# Good Reasons for wheels on your workbenches?



## Colosnoball (Oct 16, 2021)

Some examples:















Modified for table saw height used in front or back for big panels or long rips.









Against the wall for most operations.









In the middle of the room for large panel finishing.
I have fixed benches, but I find my three roll arounds in use for most every project.
How many of you also use roll around benches?


----------



## Streamwinner (Nov 25, 2008)

I have one that mostly stays behind the table saw for outfeed, but rolls around as an auxiliary workspace. I used locking casters. Did you also, or are the benches heavy enough to not move?


----------



## dbnewton (Feb 10, 2019)

My bench is permanently secured to the wall. But my planer and joiner are on one cart (w/locking casters) and my belt/disk sander and spindle sander are on another cart. Power cords for carts are overhead so wheels don't run into cords. 
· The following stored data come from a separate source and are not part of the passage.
-- ==== Sys2Proof/Laws/Ops.lean ====
section
/-! SUPPORT. What each shared operation can do, said once: outcomes, rings, the mailbox, the inputs, the enqueue. -/

namespace Sys2Proof.Machine

/-! ## Outcomes -/

@[simp] theorem andThen_next (s : State) (f : State → Result) : andThen (.next s) f = f s := rfl
@[simp] theorem andThen_fault (r : Fault) (f : State → Result) : andThen (.fault r) f = .fault r := rfl
@[simp] theorem andThen_refused (r : Refusal) (f : State → Result) : andThen (.refused r) f = .refused r := rfl

/-- A sequence reaches a next state exactly through one of its first part. -/
theorem andThen_eq_next {o : Result} {f : State → Result} {t : State} :
    andThen o f = .next t ↔ ∃ s, o = .next s ∧ f s = .next t := by
  cases o <;> simp [andThen]

/-- A sequence faults in its first part or in its second. -/
theorem andThen_eq_fault {o : Result} {f : State → Result} {r : Fault} :
    andThen o f = .fault r ↔ o = .fault r ∨ ∃ s, o = .next s ∧ f s = .fault r := by
  cases o <;> simp [andThen]

/-- A sequence refuses in its first part or in its second. -/
theorem andThen_eq_refused {o : Result} {f : State → Result} {r : Refusal} :
    andThen o f = .refused r ↔ o = .refused r ∨ ∃ s, o = .next s ∧ f s = .refused r := by
  cases o <;> simp [andThen]

/-! ## Rings (10_state R30) -/

/-- A push succeeds exactly where the ring is not full, and writes slot `wr`. -/
theorem Ring.push_eq_some {q q' : Ring} {m : Message} :
    q.push m = some q' ↔
      q.full = false ∧ q' = { q with slots := q.slots.set q.wr m, wr := (q.wr + 1) % q.slots.length } := by
  unfold Ring.push
  split
  · simp_all
  · rename_i h
    simp only [Option.some.injEq, h, true_and]
    exact eq_comm

/-- A push fails exactly where the ring is full. -/
theorem Ring.push_eq_none {q : Ring} {m : Message} : q.push m = none ↔ q.full = true := by
  unfold Ring.push
  split <;> simp_all

/-- A push keeps a ring's shape. -/
theorem Ring.push_ok {n : Nat} {q q' : Ring} {m : Message} (h : q.Ok n) (hp : q.push m = some q') : q'.Ok n := by
  obtain ⟨-, rfl⟩ := Ring.push_eq_some.mp hp
  obtain ⟨hl, hr, hw⟩ := h
  exact ⟨by simpa using hl, hr, by simpa [hl] using Nat.mod_lt _ (by omega)⟩

/-- A pop keeps a ring's shape. -/
theorem Ring.pop_ok {n : Nat} {q : Ring} (h : q.Ok n) : q.pop.Ok n := by
  obtain ⟨hl, hr, hw⟩ := h
  exact ⟨hl, by simpa [Ring.pop, hl] using Nat.mod_lt _ (by omega), hw⟩

/-- A replacement keeps a ring's shape. -/
theorem Ring.replace_ok {n : Nat} {q : Ring} (j : Nat) (m : Message) (h : q.Ok n) : (q.replace j m).Ok n := by
  obtain ⟨hl, hr, hw⟩ := h
  exact ⟨by simpa [Ring.replace] using hl, hr, hw⟩

/-- Every slot after a push held its message before or holds the pushed one. -/
theorem Ring.mem_push {q q' : Ring} {m x : Message} (hp : q.push m = some q') (hx : x ∈ q'.slots) :
    x ∈ q.slots ∨ x = m := by
  obtain ⟨-, rfl⟩ := Ring.push_eq_some.mp hp
  exact List.mem_or_eq_of_mem_set hx

/-- Every slot after a replacement held its message before or holds the new one. -/
theorem Ring.mem_replace {q : Ring} {j : Nat} {m x : Message} (hx : x ∈ (q.replace j m).slots) :
    x ∈ q.slots ∨ x = m :=
  List.mem_or_eq_of_mem_set hx

/-- A ring's head is one of its slots. -/
theorem Ring.head_mem {q : Ring} {m : Message} (h : q.head = some m) : m ∈ q.slots := by
  unfold Ring.head at h
  split at h
  · cases h
  · exact List.mem_of_getElem? h

/-- A ring that has a head is not empty. -/
theorem Ring.head_not_empty {q : Ring} {m : Message} (h : q.head = some m) : q.empty = false := by
  unfold Ring.head at h
  split at h
  · cases h
  · simp_all

/-- Pushing to `SMQ` changes nothing else, and fails exactly where it is full. -/
theorem pushSmq_eq (m : Message) (s : State) :
    pushSmq m s = ({ s with smq := (s.smq.push m).getD s.smq }, s.smq.full) := by
  unfold pushSmq Ring.push
  split <;> split at * <;> simp_all

/-- Pushing to `HPQ` changes nothing else, and fails exactly where it is full. -/
theorem pushHpq_eq (m : Message) (s : State) :
    pushHpq m s = ({ s with hpq := (s.hpq.push m).getD s.hpq }, s.hpq.full) := by
  unfold pushHpq Ring.push
  split <;> split at * <;> simp_all

/-- A push that may fail keeps a ring's shape. -/
theorem Ring.push_getD_ok {n : Nat} {q : Ring} (m : Message) (h : q.Ok n) : ((q.push m).getD q).Ok n := by
  cases hp : q.push m with
  | none => exact h
  | some q' => exact Ring.push_ok h hp

/-! ## The low-priority insert (42_organizer R213) -/

/-- An insert keeps a ring's shape. -/
theorem lpInsertRing_ok {n : Nat} {q : Ring} (m : Message) (h : q.Ok n) : ((lpInsertRing q m).getD q).Ok n := by
  unfold lpInsertRing
  split
  · exact Ring.push_getD_ok m h
  · split
    · exact Ring.replace_ok _ _ h
    · exact Ring.push_getD_ok m h

/-- Every slot after an insert held its message before or holds the inserted one. -/
theorem mem_lpInsertRing {q q' : Ring} {m x : Message} (hq : lpInsertRing q m = some q') (hx : x ∈ q'.slots) :
    x ∈ q.slots ∨ x = m := by
  unfold lpInsertRing at hq
  split at hq
  · exact Ring.mem_push hq hx
  · split at hq
    · cases hq
      exact Ring.mem_replace hx
    · exact Ring.mem_push hq hx

/-- An insert changes nothing but `LPQ`. -/
theorem lpInsert_eq (m : Message) (s : State) :
    lpInsert m s = ({ s with lpq := (lpInsertRing s.lpq m).getD s.lpq }, (lpInsertRing s.lpq m).isNone) := by
  unfold lpInsert
  split <;> simp_all

/-- An enqueue in a PROG mode is a push to `SMQ`. -/
theorem enqueue_prog {m : Message} {s : State} (h : isProg s.runMode = true) :
    enqueue m s = ({ s with smq := (s.smq.push m).getD s.smq }, s.smq.full) := by
  simp [enqueue, h, pushSmq_eq]

/-- An enqueue in a RUN mode is an insert into `LPQ`. -/
theorem enqueue_run {m : Message} {s : State} (h : isProg s.runMode = false) :
    enqueue m s = ({ s with lpq := (lpInsertRing s.lpq m).getD s.lpq }, (lpInsertRing s.lpq m).isNone) := by
  simp [enqueue, h, lpInsert_eq]

/-- An enqueue changes nothing but the two queues. -/
theorem enqueue_frame (m : Message) (s : State) :
    (enqueue m s).1 = { s with smq := (enqueue m s).1.smq, lpq := (enqueue m s).1.lpq } := by
  cases h : isProg s.runMode
  · simp [enqueue_run h]
  · simp [enqueue_prog h]

/-! ## The mailbox (20_memory R63) -/

/-- A dispatch succeeds exactly into a free mailbox with a legal size, and writes the mailbox and `LAST` only. -/
theorem dispatch_eq_next {m : Message} {n : Byte} {src : MbxSrc} {s t : State} :
    dispatch m n src s = .next t ↔
      s.mbxCnt = 0 ∧ sizeOk m = true ∧
      t = { s with mbx := m, mbxSrc := src, last := m, lastValid := true, mbxCnt := n } := by
  by_cases h : s.mbxCnt = 0 <;> cases hz : sizeOk m <;> simp only [dispatch, h, hz] <;> grind

/-- A dispatch faults exactly on a race, or else on a bad size. -/
theorem dispatch_eq_fault {m : Message} {n : Byte} {src : MbxSrc} {s : State} {r : Fault} :
    dispatch m n src s = .fault r ↔
      (s.mbxCnt ≠ 0 ∧ r = .mailboxRace m) ∨ (s.mbxCnt = 0 ∧ sizeOk m = false ∧ r = .badSize m) := by
  by_cases h : s.mbxCnt = 0 <;> cases hz : sizeOk m <;> simp only [dispatch, h, hz] <;> grind

/-- A dispatch never refuses. -/
theorem dispatch_not_refused {m : Message} {n : Byte} {src : MbxSrc} {s : State} {r : Refusal} :
    dispatch m n src s ≠ .refused r := by
  unfold dispatch
  split
  · simp
  · split <;> simp

/-! ## The acknowledgment input (10_state R27) -/

/-- A sample changes nothing but the input's own bookkeeping. -/
theorem sampleAck_frame (s : State) :
    (sampleAck s).2 = { s with ackIn := (sampleAck s).2.ackIn, ackDraws := (sampleAck s).2.ackDraws } := by
  unfold sampleAck
  split <;> rfl

/-- Any number of samples change nothing but the input's own bookkeeping. -/
theorem countAcks_frame (n : Nat) (s : State) :
    (countAcks n s).2 = { s with ackIn := (countAcks n s).2.ackIn, ackDraws := (countAcks n s).2.ackDraws } := by
  induction n generalizing s with
  | zero => rfl
  | succ n ih =>
    simp only [countAcks]
    rw [ih, sampleAck_frame]

/-- An acknowledgment poll changes nothing but the input's own bookkeeping. -/
theorem ackPoll_frame (s : State) :
    (ackPoll s).2 = { s with ackIn := (ackPoll s).2.ackIn, ackDraws := (ackPoll s).2.ackDraws } :=
  countAcks_frame _ _

end Sys2Proof.Machine
end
I prefer the bench secure because it has two vice that sometimes see a lot of force.


----------



## Tony B (Jul 30, 2008)

Just about everything in my shop is on wheels. Mostly retractable wheels. Almost everything is also about 1/8" lower than my table saw - for obvious reasons. The only work table/bench that is not on wheels houses my drill press and chop saw. The table that is utilized/mobilized the most is my table saw outfeed table/assembly table. My shop is 12x35.


----------



## Woodworking Wolf (Sep 17, 2021)

Not exactly on the topic of wheels - what shape would you prefer for your shop. Tony B said his is 12x35. That's 420 square feet. 20x20 would be about the same square footage. Which shape would you find more functional? Why?


----------



## Tony B (Jul 30, 2008)

@Woodworking Wolf
Let me start off by saying that I rent this place. It is a self storage location.
I have had both squarish and long and narrow. When talking 6000 square feet, it really didn't matter much. But when talking 420 square feet, to me it makes a tremendous difference. Length is very important to me because of my work habits.
I unload plywood from my van/truck laying flat and slide it onto my table saw. Slide it off my table saw and onto my outfeed/assembly table. Roll my assembly table to the rear of the shop where I have my vertical storage. Slide my plywood off the rolling table and onto the step of my vertical storage rack. Raise the end of the ply (still resting on the table) and lay it flat against my vertical storage rage rack which is slightly angled backward toward the wall.
With a 35' 'runway' my table saw is 5 feet from the door. the saw is approx 2 1/2 feet F to R. My outfeed/assy table is 6 feet long. My vertical wood storage rack is approx 2' deep resting against back wall .That gives me approx 20' of open space between my table saw and the storage rack. When not cutting long boards, I keep my outfeed/assy table about 5 feet from the table saw. That gives me plenty walk around space between the assy table. and the table saw and leaves me around 15' between the saay table and the wood rack. Thats more than enough space to set my current furniture projects on the floor and still work on the rest of it on the assy table. Both side walls have woodworking machines and shelves. They take up approx 2' on each side. that leaves me approx 8' of open space between sides. More than enough to spin my 6' outfeed/assy table around.
When lathe turning, I move the assy table towards the rear. Roll the lathe around 5 or 6' from the rear of the table saw. with my back to the open front door. My tools rest on the table saw top so that I can just turn around and reach them as I need them. The biggest advantage is that most of the shavings that travel over my head land on the floor just short of the front door. Lots easier to sweep up and little to no shavings along the side walls behind machines and tables.
My step son-in-law had a 2 car garage which was around 20 x 20. We had approx same same tools and machines and storage. My last shop was 10 x 30 with a similar arrangement and it was easier to work in than his garage.
My current 12 x 35 gives me 94' of wall space counting the door. If your 20x20 was 20 x 21 giving us same square footage, you wall space would be 82'


----------



## Dave McCann (Jun 21, 2020)

Woodworking Wolf said:


> Not exactly on the topic of wheels - what shape would you prefer for your shop.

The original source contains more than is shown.